Abstract: When confronted with complex problems, we tend to think slowly; conversely, for simple questions, we think quickly. Such a two-system thinking mechanism allows us to efficiently allocate cognitive resources, enabling quick decision-making for straightforward issues while reserving deeper analytical thinking for more intricate challenges. However, existing reasoning-oriented visual LLMs (VLMs), whether trained with explicit chain-of-thought annotations or rule-based RL rewards, mainly pursue lengthy, detailed reasoning chains, which often lead to excessive computational costs. In this work, we propose a simple RL approach, which enables VLMs to automatically switch between fast and slow thinking modes depending on task difficulty. The approach consists of two stages: in the first stage, we label data as either requiring fast thinking or slow thinking based on the model output length, which is inspired by the observation that pre-trained VLMs typically produce answers of varying lengths for different types of questions; in the second stage, we train the model using GRPO along with the thinking mode labels to develop dual-mode thinking.

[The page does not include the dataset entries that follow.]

/-! ## updRs -/

@[simp] theorem State.updRs_power (s : State) (i : Fin 64) (f : RsTenS → RsTenS) : (s.updRs i f).power = s.power := rfl
@[simp] theorem State.updRs_time (s : State) (i : Fin 64) (f : RsTenS → RsTenS) : (s.updRs i f).time = s.time := rfl
@[simp] theorem State.updRs_monitors (s : State) (i : Fin 64) (f : RsTenS → RsTenS) : (s.updRs i f).monitors = s.monitors := rfl
@[simp] theorem State.updRs_flt (s : State) (i : Fin 64) (f : RsTenS → RsTenS) : (s.updRs i f).flt = s.flt := rfl
@[simp] theorem State.updRs_crash (s : State) (i : Fin 64) (f : RsTenS → RsTenS) : (s.updRs i f).crash = s.crash := rfl
@[simp] theorem State.updRs_loader (s : State) (i : Fin 64) (f : RsTenS → RsTenS) : (s.updRs i f).loader = s.loader := rfl
@[simp] theorem State.updRs_mem (s : State) (i : Fin 64) (f : RsTenS → RsTenS) : (s.updRs i f).mem = s.mem := rfl
@[simp] theorem State.updRs_gate (s : State) (i : Fin 64) (f : RsTenS → RsTenS) : (s.updRs i f).gate = s.gate := rfl
@[simp] theorem State.updRs_ctx (s : State) (i : Fin 64) (f : RsTenS → RsTenS) : (s.updRs i f).ctx = s.ctx := rfl
@[simp] theorem State.updRs_ep (s : State) (i : Fin 64) (f : RsTenS → RsTenS) : (s.updRs i f).ep = s.ep := rfl
@[simp] theorem State.updRs_hawk (s : State) (i : Fin 64) (f : RsTenS → RsTenS) : (s.updRs i f).hawk = s.hawk := rfl
@[simp] theorem State.updRs_slots (s : State) (i : Fin 64) (f : RsTenS → RsTenS) : (s.updRs i f).slots = s.slots := rfl
@[simp] theorem State.updRs_ib (s : State) (i : Fin 64) (f : RsTenS → RsTenS) : (s.updRs i f).ib = s.ib := rfl
@[simp] theorem State.updRs_work (s : State) (i : Fin 64) (f : RsTenS → RsTenS) : (s.updRs i f).work = s.work := rfl
@[simp] theorem State.updRs_watch (s : State) (i : Fin 64) (f : RsTenS → RsTenS) : (s.updRs i f).watch = s.watch := rfl
@[simp] theorem State.updRs_badger (s : State) (i : Fin 64) (f : RsTenS → RsTenS) : (s.updRs i f).badger = s.badger := rfl
@[simp] theorem State.updRs_rs (s : State) (i : Fin 64) (f : RsTenS → RsTenS) : (s.updRs i f).rs = s.rs := rfl
@[simp] theorem State.updRs_audit (s : State) (i : Fin 64) (f : RsTenS → RsTenS) : (s.updRs i f).audit = s.audit := rfl
@[simp] theorem State.updRs_lath (s : State) (i : Fin 64) (f : RsTenS → RsTenS) : (s.updRs i f).lath = s.lath := rfl
@[simp] theorem State.updRs_regs (s : State) (i : Fin 64) (f : RsTenS → RsTenS) : (s.updRs i f).regs = s.regs := rfl
@[simp] theorem State.updRs_free (s : State) (i : Fin 64) (f : RsTenS → RsTenS) : (s.updRs i f).free = s.free := rfl
@[simp] theorem State.updRs_pending (s : State) (i : Fin 64) (f : RsTenS → RsTenS) : (s.updRs i f).pending = s.pending := rfl

/-! ## updBg -/

@[simp] theorem State.updBg_power (s : State) (i : Fin 64) (f : BgTenS → BgTenS) : (s.updBg i f).power = s.power := rfl
@[simp] theorem State.updBg_time (s : State) (i : Fin 64) (f : BgTenS → BgTenS) : (s.updBg i f).time = s.time := rfl
@[simp] theorem State.updBg_monitors (s : State) (i : Fin 64) (f : BgTenS → BgTenS) : (s.updBg i f).monitors = s.monitors := rfl
@[simp] theorem State.updBg_flt (s : State) (i : Fin 64) (f : BgTenS → BgTenS) : (s.updBg i f).flt = s.flt := rfl
@[simp] theorem State.updBg_crash (s : State) (i : Fin 64) (f : BgTenS → BgTenS) : (s.updBg i f).crash = s.crash := rfl
@[simp] theorem State.updBg_loader (s : State) (i : Fin 64) (f : BgTenS → BgTenS) : (s.updBg i f).loader = s.loader := rfl
@[simp] theorem State.updBg_mem (s : State) (i : Fin 64) (f : BgTenS → BgTenS) : (s.updBg i f).mem = s.mem := rfl
@[simp] theorem State.updBg_gate (s : State) (i : Fin 64) (f : BgTenS → BgTenS) : (s.updBg i f).gate = s.gate := rfl
@[simp] theorem State.updBg_ctx (s : State) (i : Fin 64) (f : BgTenS → BgTenS) : (s.updBg i f).ctx = s.ctx := rfl
@[simp] theorem State.updBg_ep (s : State) (i : Fin 64) (f : BgTenS → BgTenS) : (s.updBg i f).ep = s.ep := rfl
@[simp] theorem State.updBg_hawk (s : State) (i : Fin 64) (f : BgTenS → BgTenS) : (s.updBg i f).hawk = s.hawk := rfl
@[simp] theorem State.updBg_slots (s : State) (i : Fin 64) (f : BgTenS → BgTenS) : (s.updBg i f).slots = s.slots := rfl
@[simp] theorem State.updBg_ib (s : State) (i : Fin 64) (f : BgTenS → BgTenS) : (s.updBg i f).ib = s.ib := rfl
@[simp] theorem State.updBg_work (s : State) (i : Fin 64) (f : BgTenS → BgTenS) : (s.updBg i f).work = s.work := rfl
@[simp] theorem State.updBg_watch (s : State) (i : Fin 64) (f : BgTenS → BgTenS) : (s.updBg i f).watch = s.watch := rfl
@[simp] theorem State.updBg_badger (s : State) (i : Fin 64) (f : BgTenS → BgTenS) : (s.updBg i f).badger = s.badger := rfl
@[simp] theorem State.updBg_rs (s : State) (i : Fin 64) (f : BgTenS → BgTenS) : (s.updBg i f).rs = s.rs := rfl
@[simp] theorem State.updBg_audit (s : State) (i : Fin 64) (f : BgTenS → BgTenS) : (s.updBg i f).audit = s.audit := rfl
@[simp] theorem State.updBg_lath (s : State) (i : Fin 64) (f : BgTenS → BgTenS) : (s.updBg i f).lath = s.lath := rfl
@[simp] theorem State.updBg_regs (s : State) (i : Fin 64) (f : BgTenS → BgTenS) : (s.updBg i f).regs = s.regs := rfl
@[simp] theorem State.updBg_free (s : State) (i : Fin 64) (f : BgTenS → BgTenS) : (s.updBg i f).free = s.free := rfl
@[simp] theorem State.updBg_pending (s : State) (i : Fin 64) (f : BgTenS → BgTenS) : (s.updBg i f).pending = s.pending := rfl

Despite its simplicity, our model, named DualMindVLM, significantly outperforms the base model and achieves performance on par with state-of-the-art visual reasoning models, while maintaining exceptionally high token efficiency.

Summary

The paper presents DualMindVLM, a visual language model that adaptively selects fast or slow reasoning modes based on query complexity, reducing token consumption by up to 40%.
It introduces a two-stage reinforcement learning process using mode auto-labeling (via output length) and group relative policy optimization to balance concise and detailed responses.
Evaluations on benchmarks such as MathVista and ScienceQA demonstrate that DualMindVLM maintains state-of-the-art accuracy while significantly cutting computational costs.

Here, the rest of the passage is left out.